What to produce:
In the material beneath, how many lines contain the word "that"? Give the count alone.

START Entries shown

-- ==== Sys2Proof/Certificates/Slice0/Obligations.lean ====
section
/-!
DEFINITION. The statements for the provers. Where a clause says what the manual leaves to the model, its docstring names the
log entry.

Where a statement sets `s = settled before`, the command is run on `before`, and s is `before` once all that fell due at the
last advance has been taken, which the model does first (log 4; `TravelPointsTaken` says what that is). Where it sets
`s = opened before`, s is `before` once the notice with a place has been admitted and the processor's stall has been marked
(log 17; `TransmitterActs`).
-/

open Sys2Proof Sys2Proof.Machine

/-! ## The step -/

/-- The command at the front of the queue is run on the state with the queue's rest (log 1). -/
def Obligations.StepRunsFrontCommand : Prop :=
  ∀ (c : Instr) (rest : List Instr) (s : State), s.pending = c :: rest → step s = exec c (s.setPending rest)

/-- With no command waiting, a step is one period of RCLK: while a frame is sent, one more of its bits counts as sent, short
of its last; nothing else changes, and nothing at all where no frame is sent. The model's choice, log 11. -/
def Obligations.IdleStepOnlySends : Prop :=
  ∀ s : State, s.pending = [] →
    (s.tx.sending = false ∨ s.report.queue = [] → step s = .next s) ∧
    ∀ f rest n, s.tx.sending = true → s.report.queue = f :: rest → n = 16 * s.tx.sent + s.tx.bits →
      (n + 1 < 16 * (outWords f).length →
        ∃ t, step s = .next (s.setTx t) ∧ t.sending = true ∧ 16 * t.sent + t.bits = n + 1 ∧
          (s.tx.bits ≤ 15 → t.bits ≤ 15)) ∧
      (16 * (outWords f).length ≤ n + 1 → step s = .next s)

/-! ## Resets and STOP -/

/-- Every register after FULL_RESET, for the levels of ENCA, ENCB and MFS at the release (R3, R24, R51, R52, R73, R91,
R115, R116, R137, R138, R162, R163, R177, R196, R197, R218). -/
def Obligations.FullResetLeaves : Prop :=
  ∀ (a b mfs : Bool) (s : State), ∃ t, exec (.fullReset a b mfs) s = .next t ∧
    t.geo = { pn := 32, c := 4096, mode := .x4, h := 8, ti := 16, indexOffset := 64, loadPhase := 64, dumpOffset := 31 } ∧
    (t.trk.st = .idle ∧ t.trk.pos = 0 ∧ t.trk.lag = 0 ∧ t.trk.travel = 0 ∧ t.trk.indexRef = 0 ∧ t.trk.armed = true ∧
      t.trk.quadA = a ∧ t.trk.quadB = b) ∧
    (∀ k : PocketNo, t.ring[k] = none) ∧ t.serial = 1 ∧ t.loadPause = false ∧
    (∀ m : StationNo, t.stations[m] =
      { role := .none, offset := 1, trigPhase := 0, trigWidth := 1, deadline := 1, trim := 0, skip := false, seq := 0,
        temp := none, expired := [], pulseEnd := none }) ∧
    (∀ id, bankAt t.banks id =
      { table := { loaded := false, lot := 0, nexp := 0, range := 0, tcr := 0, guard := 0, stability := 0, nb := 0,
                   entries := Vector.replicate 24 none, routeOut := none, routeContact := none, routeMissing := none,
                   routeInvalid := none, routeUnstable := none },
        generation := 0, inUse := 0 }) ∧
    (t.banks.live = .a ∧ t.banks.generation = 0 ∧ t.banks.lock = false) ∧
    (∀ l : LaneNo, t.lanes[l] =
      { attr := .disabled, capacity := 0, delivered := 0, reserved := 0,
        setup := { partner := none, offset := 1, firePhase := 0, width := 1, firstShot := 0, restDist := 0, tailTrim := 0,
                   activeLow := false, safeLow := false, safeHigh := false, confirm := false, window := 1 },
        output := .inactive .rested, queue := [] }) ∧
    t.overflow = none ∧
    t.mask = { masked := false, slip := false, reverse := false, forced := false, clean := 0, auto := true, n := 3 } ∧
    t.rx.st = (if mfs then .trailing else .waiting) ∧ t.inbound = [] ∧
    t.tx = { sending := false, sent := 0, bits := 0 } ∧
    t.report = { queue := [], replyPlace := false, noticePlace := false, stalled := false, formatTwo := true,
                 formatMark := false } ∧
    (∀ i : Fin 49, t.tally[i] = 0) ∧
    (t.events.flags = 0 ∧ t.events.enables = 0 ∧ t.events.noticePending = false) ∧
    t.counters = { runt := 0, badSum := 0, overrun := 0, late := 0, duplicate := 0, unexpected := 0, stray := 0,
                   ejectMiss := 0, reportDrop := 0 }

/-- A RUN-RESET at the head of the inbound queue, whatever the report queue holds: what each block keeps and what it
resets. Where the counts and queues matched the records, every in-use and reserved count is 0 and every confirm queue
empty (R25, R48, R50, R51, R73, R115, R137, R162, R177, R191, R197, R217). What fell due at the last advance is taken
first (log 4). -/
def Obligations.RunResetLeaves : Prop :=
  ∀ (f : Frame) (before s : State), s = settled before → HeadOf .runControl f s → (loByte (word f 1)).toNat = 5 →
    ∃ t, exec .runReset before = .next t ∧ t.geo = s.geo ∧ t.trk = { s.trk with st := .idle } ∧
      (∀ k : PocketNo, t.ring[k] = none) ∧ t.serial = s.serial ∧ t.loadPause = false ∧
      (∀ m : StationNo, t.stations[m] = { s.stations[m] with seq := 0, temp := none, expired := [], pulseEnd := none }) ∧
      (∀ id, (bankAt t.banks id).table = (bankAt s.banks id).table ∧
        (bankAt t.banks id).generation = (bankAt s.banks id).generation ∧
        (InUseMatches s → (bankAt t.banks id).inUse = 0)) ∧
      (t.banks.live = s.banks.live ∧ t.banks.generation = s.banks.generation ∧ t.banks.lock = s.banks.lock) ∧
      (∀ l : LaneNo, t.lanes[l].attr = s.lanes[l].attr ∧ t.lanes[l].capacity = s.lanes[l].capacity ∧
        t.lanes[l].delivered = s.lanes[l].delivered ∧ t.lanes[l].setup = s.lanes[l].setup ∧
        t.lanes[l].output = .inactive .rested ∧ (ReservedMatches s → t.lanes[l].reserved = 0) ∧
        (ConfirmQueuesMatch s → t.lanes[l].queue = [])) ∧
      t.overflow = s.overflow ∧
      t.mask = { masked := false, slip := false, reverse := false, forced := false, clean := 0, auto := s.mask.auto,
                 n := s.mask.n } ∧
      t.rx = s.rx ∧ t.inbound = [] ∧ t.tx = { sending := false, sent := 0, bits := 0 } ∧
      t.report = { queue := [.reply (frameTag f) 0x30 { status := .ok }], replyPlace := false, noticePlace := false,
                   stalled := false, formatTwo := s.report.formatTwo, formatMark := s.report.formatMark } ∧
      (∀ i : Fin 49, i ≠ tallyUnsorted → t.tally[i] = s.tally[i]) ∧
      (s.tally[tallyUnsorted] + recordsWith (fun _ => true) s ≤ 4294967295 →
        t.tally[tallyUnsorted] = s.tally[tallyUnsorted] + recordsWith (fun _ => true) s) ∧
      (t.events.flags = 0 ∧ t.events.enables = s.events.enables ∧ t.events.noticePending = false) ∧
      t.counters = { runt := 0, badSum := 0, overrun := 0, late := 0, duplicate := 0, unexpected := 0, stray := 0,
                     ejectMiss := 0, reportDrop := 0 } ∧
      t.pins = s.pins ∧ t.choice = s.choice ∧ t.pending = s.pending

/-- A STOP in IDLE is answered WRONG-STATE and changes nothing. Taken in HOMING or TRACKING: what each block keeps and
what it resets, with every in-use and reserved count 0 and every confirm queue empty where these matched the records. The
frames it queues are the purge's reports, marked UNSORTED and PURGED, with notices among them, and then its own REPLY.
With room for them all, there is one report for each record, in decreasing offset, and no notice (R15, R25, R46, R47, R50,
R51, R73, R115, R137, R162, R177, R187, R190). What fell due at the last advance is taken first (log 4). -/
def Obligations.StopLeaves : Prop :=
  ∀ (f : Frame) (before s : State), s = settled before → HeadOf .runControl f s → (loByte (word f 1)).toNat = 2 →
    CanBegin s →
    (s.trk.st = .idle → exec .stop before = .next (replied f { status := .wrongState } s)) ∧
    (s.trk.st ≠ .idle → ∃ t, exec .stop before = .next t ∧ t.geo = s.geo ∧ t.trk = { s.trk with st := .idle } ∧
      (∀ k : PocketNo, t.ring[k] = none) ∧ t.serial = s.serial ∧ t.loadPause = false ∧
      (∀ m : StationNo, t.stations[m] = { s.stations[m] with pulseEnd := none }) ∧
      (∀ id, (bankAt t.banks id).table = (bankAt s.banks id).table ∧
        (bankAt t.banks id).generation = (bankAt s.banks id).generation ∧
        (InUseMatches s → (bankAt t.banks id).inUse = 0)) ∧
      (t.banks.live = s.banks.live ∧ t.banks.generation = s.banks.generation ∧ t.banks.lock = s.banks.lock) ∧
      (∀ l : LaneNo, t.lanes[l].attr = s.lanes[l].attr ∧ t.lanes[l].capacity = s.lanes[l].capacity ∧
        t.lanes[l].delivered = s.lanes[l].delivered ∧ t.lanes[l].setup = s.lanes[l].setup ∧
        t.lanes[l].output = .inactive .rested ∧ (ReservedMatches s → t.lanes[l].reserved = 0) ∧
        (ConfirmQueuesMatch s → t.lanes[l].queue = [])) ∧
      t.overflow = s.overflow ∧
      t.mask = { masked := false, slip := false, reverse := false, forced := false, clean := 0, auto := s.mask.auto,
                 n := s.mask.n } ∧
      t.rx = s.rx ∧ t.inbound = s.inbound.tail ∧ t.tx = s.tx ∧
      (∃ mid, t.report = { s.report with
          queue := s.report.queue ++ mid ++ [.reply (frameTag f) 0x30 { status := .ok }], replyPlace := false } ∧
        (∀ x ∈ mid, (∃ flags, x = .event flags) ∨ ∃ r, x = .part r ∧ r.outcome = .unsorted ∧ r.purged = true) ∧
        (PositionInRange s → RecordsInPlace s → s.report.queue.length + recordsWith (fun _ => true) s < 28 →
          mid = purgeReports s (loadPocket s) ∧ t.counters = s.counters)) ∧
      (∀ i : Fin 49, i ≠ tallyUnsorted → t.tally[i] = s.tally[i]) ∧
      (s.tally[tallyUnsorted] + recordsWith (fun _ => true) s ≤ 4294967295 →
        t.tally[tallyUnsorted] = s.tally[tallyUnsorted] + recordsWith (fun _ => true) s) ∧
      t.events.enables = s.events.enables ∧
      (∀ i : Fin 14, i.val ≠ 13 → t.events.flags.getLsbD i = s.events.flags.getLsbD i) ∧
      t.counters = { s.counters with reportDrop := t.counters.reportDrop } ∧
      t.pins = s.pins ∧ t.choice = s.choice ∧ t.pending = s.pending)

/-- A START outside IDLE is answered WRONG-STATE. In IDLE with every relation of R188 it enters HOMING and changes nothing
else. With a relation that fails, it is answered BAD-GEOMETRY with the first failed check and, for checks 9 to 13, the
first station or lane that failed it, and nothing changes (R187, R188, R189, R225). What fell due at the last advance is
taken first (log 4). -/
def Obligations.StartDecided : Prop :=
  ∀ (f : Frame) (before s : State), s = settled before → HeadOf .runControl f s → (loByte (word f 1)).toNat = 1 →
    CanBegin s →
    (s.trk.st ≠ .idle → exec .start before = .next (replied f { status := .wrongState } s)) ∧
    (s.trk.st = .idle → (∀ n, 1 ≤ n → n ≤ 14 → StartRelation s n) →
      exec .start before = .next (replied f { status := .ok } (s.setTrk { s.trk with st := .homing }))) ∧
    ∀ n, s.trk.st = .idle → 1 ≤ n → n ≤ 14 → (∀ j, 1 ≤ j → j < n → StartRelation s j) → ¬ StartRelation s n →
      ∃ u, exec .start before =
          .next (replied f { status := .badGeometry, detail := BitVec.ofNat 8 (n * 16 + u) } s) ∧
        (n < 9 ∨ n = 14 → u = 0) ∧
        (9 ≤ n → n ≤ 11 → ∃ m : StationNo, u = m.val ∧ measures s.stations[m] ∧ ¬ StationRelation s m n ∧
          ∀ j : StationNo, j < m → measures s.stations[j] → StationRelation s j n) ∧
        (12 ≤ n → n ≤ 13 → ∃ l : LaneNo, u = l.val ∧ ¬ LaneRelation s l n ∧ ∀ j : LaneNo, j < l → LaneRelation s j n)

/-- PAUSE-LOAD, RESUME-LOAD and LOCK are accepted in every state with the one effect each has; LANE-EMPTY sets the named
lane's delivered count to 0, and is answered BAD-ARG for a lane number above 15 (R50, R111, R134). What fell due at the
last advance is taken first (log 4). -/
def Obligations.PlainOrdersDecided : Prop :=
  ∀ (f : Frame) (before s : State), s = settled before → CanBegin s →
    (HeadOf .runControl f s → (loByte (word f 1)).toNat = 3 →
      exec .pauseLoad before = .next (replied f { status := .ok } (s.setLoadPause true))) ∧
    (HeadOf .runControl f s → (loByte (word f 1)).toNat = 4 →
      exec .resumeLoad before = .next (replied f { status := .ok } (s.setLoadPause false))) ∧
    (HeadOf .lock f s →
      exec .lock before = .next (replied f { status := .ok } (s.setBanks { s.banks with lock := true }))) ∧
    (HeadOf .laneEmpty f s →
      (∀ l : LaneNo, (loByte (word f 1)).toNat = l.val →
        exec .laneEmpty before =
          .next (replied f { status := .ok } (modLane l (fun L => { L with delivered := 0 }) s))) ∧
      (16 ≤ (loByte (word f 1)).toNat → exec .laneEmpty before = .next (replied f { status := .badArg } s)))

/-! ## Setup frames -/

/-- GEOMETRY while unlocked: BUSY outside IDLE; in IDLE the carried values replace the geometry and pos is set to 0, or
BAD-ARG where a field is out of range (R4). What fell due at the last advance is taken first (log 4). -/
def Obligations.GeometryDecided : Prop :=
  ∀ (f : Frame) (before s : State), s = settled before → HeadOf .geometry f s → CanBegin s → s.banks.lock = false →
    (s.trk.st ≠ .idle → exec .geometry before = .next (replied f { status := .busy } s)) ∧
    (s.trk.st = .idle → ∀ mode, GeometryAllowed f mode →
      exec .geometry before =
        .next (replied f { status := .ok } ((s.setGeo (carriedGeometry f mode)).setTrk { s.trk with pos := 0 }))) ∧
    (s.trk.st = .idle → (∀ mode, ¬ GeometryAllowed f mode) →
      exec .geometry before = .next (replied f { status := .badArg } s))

END Entries shown

Solution for this task:
4